= El Kondor pada =

"El Kondor pada" (Ел Кондор пада) is a satirical song performed by the Serbian theatre troupe Indexovo radio pozorište. It was recorded in 1999 during the war in Kosovo. The song was written by Voja Žanetić and Mićko Ljubičić, borrowing the melody of the Peruvian folk song El Cóndor Pasa.

The song's name is a pun on El Cóndor Pasa. The name El Condor is a fictional code name for the United States F-117 Nighthawk stealth bomber, one of which was shot down during the war.

The lyrics tell the story of a fictional American pilot. He is tricked into believing that the mission is perfectly safe, as his bomber is "invisible" to radar. The song continues by relating the story of his flight and subsequent downing by Yugoslav anti-aircraft defences. The pilot is evacuated with 32 helicopters after having been searched for by peasants with pitchforks. The song also emphasises the supposed ignorance of NATO troops about Kosovo, describing them as not even knowing where it exactly is.
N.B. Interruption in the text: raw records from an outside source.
@[simp] theorem State.setCh_pending (s : State) (c : Nat) (r : ChS) : (State.setCh s c r).pending = s.pending := rfl
@[simp] theorem State.setCh_regs (s : State) (c : Nat) (r : ChS) : (State.setCh s c r).regs = s.regs := rfl
@[simp] theorem State.setCh_free (s : State) (c : Nat) (r : ChS) : (State.setCh s c r).free = s.free := rfl
@[simp] theorem State.setCh_rdata (s : State) (c : Nat) (r : ChS) : (State.setCh s c r).rdata = s.rdata := rfl
@[simp] theorem State.setCh_caps (s : State) (c : Nat) (r : ChS) : (State.setCh s c r).caps = s.caps := rfl
@[simp] theorem State.setCh_out (s : State) (c : Nat) (r : ChS) : (State.setCh s c r).out = s.out := rfl
@[simp] theorem State.setCh_time (s : State) (c : Nat) (r : ChS) : (State.setCh s c r).time = s.time := rfl
@[simp] theorem State.setCh_srv (s : State) (c : Nat) (r : ChS) : (State.setCh s c r).srv = s.srv := rfl
@[simp] theorem State.setCh_tus (s : State) (c : Nat) (r : ChS) : (State.setCh s c r).tus = s.tus := rfl
@[simp] theorem State.setCh_icu (s : State) (c : Nat) (r : ChS) : (State.setCh s c r).icu = s.icu := rfl
@[simp] theorem State.setCh_evm (s : State) (c : Nat) (r : ChS) : (State.setCh s c r).evm = s.evm := rfl
@[simp] theorem State.setCh_sys (s : State) (c : Nat) (r : ChS) : (State.setCh s c r).sys = s.sys := rfl
@[simp] theorem State.setCh_psc (s : State) (c : Nat) (r : ChS) : (State.setCh s c r).psc = s.psc := rfl
@[simp] theorem State.setCh_crs (s : State) (c : Nat) (r : ChS) : (State.setCh s c r).crs = s.crs := rfl
@[simp] theorem State.setCh_grd (s : State) (c : Nat) (r : ChS) : (State.setCh s c r).grd = s.grd := rfl
@[simp] theorem State.setCh_ser (s : State) (c : Nat) (r : ChS) : (State.setCh s c r).ser = s.ser := rfl
@[simp] theorem State.setCh_cans (s : State) (c : Nat) (r : ChS) : (State.setCh s c r).cans = s.cans := rfl
@[simp] theorem State.setCh_mem (s : State) (c : Nat) (r : ChS) : (State.setCh s c r).mem = s.mem := rfl
@[simp] theorem State.setCh_ept (s : State) (c : Nat) (r : ChS) : (State.setCh s c r).ept = s.ept := rfl
@[simp] theorem State.setCh_rcg (s : State) (c : Nat) (r : ChS) : (State.setCh s c r).rcg = s.rcg := rfl
@[simp] theorem State.setCh_ten (s : State) (c : Nat) (r : ChS) : (State.setCh s c r).ten = s.ten := rfl
@[simp] theorem State.setCh_rng (s : State) (c : Nat) (r : ChS) : (State.setCh s c r).rng = s.rng := rfl
@[simp] theorem State.setCh_bnd (s : State) (c : Nat) (r : ChS) : (State.setCh s c r).bnd = s.bnd := rfl
@[simp] theorem State.setCh_rol (s : State) (c : Nat) (r : ChS) : (State.setCh s c r).rol = s.rol := rfl
@[simp] theorem State.setCh_nvs (s : State) (c : Nat) (r : ChS) : (State.setCh s c r).nvs = s.nvs := rfl
@[simp] theorem State.setCh_boot (s : State) (c : Nat) (r : ChS) : (State.setCh s c r).boot = s.boot := rfl

@[simp] theorem State.setGu_pending (s : State) (c : Nat) (u : GuS) : (State.setGu s c u).pending = s.pending := rfl
@[simp] theorem State.setGu_regs (s : State) (c : Nat) (u : GuS) : (State.setGu s c u).regs = s.regs := rfl
@[simp] theorem State.setGu_free (s : State) (c : Nat) (u : GuS) : (State.setGu s c u).free = s.free := rfl
@[simp] theorem State.setGu_rdata (s : State) (c : Nat) (u : GuS) : (State.setGu s c u).rdata = s.rdata := rfl
@[simp] theorem State.setGu_caps (s : State) (c : Nat) (u : GuS) : (State.setGu s c u).caps = s.caps := rfl
@[simp] theorem State.setGu_out (s : State) (c : Nat) (u : GuS) : (State.setGu s c u).out = s.out := rfl
@[simp] theorem State.setGu_time (s : State) (c : Nat) (u : GuS) : (State.setGu s c u).time = s.time := rfl
@[simp] theorem State.setGu_srv (s : State) (c : Nat) (u : GuS) : (State.setGu s c u).srv = s.srv := rfl
@[simp] theorem State.setGu_tus (s : State) (c : Nat) (u : GuS) : (State.setGu s c u).tus = s.tus := rfl
@[simp] theorem State.setGu_icu (s : State) (c : Nat) (u : GuS) : (State.setGu s c u).icu = s.icu := rfl
@[simp] theorem State.setGu_evm (s : State) (c : Nat) (u : GuS) : (State.setGu s c u).evm = s.evm := rfl
@[simp] theorem State.setGu_sys (s : State) (c : Nat) (u : GuS) : (State.setGu s c u).sys = s.sys := rfl
@[simp] theorem State.setGu_psc (s : State) (c : Nat) (u : GuS) : (State.setGu s c u).psc = s.psc := rfl
@[simp] theorem State.setGu_crs (s : State) (c : Nat) (u : GuS) : (State.setGu s c u).crs = s.crs := rfl
@[simp] theorem State.setGu_ser (s : State) (c : Nat) (u : GuS) : (State.setGu s c u).ser = s.ser := rfl
@[simp] theorem State.setGu_cans (s : State) (c : Nat) (u : GuS) : (State.setGu s c u).cans = s.cans := rfl
@[simp] theorem State.setGu_mem (s : State) (c : Nat) (u : GuS) : (State.setGu s c u).mem = s.mem := rfl
@[simp] theorem State.setGu_ept (s : State) (c : Nat) (u : GuS) : (State.setGu s c u).ept = s.ept := rfl
@[simp] theorem State.setGu_msh (s : State) (c : Nat) (u : GuS) : (State.setGu s c u).msh = s.msh := rfl
@[simp] theorem State.setGu_rcg (s : State) (c : Nat) (u : GuS) : (State.setGu s c u).rcg = s.rcg := rfl
@[simp] theorem State.setGu_ten (s : State) (c : Nat) (u : GuS) : (State.setGu s c u).ten = s.ten := rfl
@[simp] theorem State.setGu_rng (s : State) (c : Nat) (u : GuS) : (State.setGu s c u).rng = s.rng := rfl
@[simp] theorem State.setGu_bnd (s : State) (c : Nat) (u : GuS) : (State.setGu s c u).bnd = s.bnd := rfl
@[simp] theorem State.setGu_rol (s : State) (c : Nat) (u : GuS) : (State.setGu s c u).rol = s.rol := rfl
@[simp] theorem State.setGu_nvs (s : State) (c : Nat) (u : GuS) : (State.setGu s c u).nvs = s.nvs := rfl
@[simp] theorem State.setGu_boot (s : State) (c : Nat) (u : GuS) : (State.setGu s c u).boot = s.boot := rfl

@[simp] theorem State.setComps_pending (s : State) (x : Nat) (l : List (Nat × Option Nat)) : (State.setComps s x l).pending = s.pending := rfl
@[simp] theorem State.setComps_regs (s : State) (x : Nat) (l : List (Nat × Option Nat)) : (State.setComps s x l).regs = s.regs := rfl
@[simp] theorem State.setComps_free (s : State) (x : Nat) (l : List (Nat × Option Nat)) : (State.setComps s x l).free = s.free := rfl
@[simp] theorem State.setComps_rdata (s : State) (x : Nat) (l : List (Nat × Option Nat)) : (State.setComps s x l).rdata = s.rdata := rfl
@[simp] theorem State.setComps_caps (s : State) (x : Nat) (l : List (Nat × Option Nat)) : (State.setComps s x l).caps = s.caps := rfl
@[simp] theorem State.setComps_out (s : State) (x : Nat) (l : List (Nat × Option Nat)) : (State.setComps s x l).out = s.out := rfl
@[simp] theorem State.setComps_time (s : State) (x : Nat) (l : List (Nat × Option Nat)) : (State.setComps s x l).time = s.time := rfl
@[simp] theorem State.setComps_srv (s : State) (x : Nat) (l : List (Nat × Option Nat)) : (State.setComps s x l).srv = s.srv := rfl
@[simp] theorem State.setComps_tus (s : State) (x : Nat) (l : List (Nat × Option Nat)) : (State.setComps s x l).tus = s.tus := rfl
@[simp] theorem State.setComps_icu (s : State) (x : Nat) (l : List (Nat × Option Nat)) : (State.setComps s x l).icu = s.icu := rfl
@[simp] theorem State.setComps_evm (s : State) (x : Nat) (l : List (Nat × Option Nat)) : (State.setComps s x l).evm = s.evm := rfl
@[simp] theorem State.setComps_sys (s : State) (x : Nat) (l : List (Nat × Option Nat)) : (State.setComps s x l).sys = s.sys := rfl
@[simp] theorem State.setComps_psc (s : State) (x : Nat) (l : List (Nat × Option Nat)) : (State.setComps s x l).psc = s.psc := rfl
@[simp] theorem State.setComps_crs (s : State) (x : Nat) (l : List (Nat × Option Nat)) : (State.setComps s x l).crs = s.crs := rfl
@[simp] theorem State.setComps_ser (s : State) (x : Nat) (l : List (Nat × Option Nat)) : (State.setComps s x l).ser = s.ser := rfl
@[simp] theorem State.setComps_cans (s : State) (x : Nat) (l : List (Nat × Option Nat)) : (State.setComps s x l).cans = s.cans := rfl
@[simp] theorem State.setComps_mem (s : State) (x : Nat) (l : List (Nat × Option Nat)) : (State.setComps s x l).mem = s.mem := rfl
@[simp] theorem State.setComps_ept (s : State) (x : Nat) (l : List (Nat × Option Nat)) : (State.setComps s x l).ept = s.ept := rfl
@[simp] theorem State.setComps_msh (s : State) (x : Nat) (l : List (Nat × Option Nat)) : (State.setComps s x l).msh = s.msh := rfl
@[simp] theorem State.setComps_rcg (s : State) (x : Nat) (l : List (Nat × Option Nat)) : (State.setComps s x l).rcg = s.rcg := rfl
@[simp] theorem State.setComps_ten (s : State) (x : Nat) (l : List (Nat × Option Nat)) : (State.setComps s x l).ten = s.ten := rfl
@[simp] theorem State.setComps_rng (s : State) (x : Nat) (l : List (Nat × Option Nat)) : (State.setComps s x l).rng = s.rng := rfl
@[simp] theorem State.setComps_bnd (s : State) (x : Nat) (l : List (Nat × Option Nat)) : (State.setComps s x l).bnd = s.bnd := rfl
@[simp] theorem State.setComps_rol (s : State) (x : Nat) (l : List (Nat × Option Nat)) : (State.setComps s x l).rol = s.rol := rfl
@[simp] theorem State.setComps_nvs (s : State) (x : Nat) (l : List (Nat × Option Nat)) : (State.setComps s x l).nvs = s.nvs := rfl
@[simp] theorem State.setComps_boot (s : State) (x : Nat) (l : List (Nat × Option Nat)) : (State.setComps s x l).boot = s.boot := rfl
Indexovo radio pozorište, a performing group originally formed at the leading local public radio station in Belgrade, Beograd 202, was very prominent in Serbia due to a series of politically engaged, anti-Milošević theatre plays. As a result, this song quickly became popular in Serbia during the war and was frequently aired on radio stations. Indeksovo radio pozorište recorded a few other songs during this period, satirising all sides involved. The song was later released on the Oproštajni koncert compilation.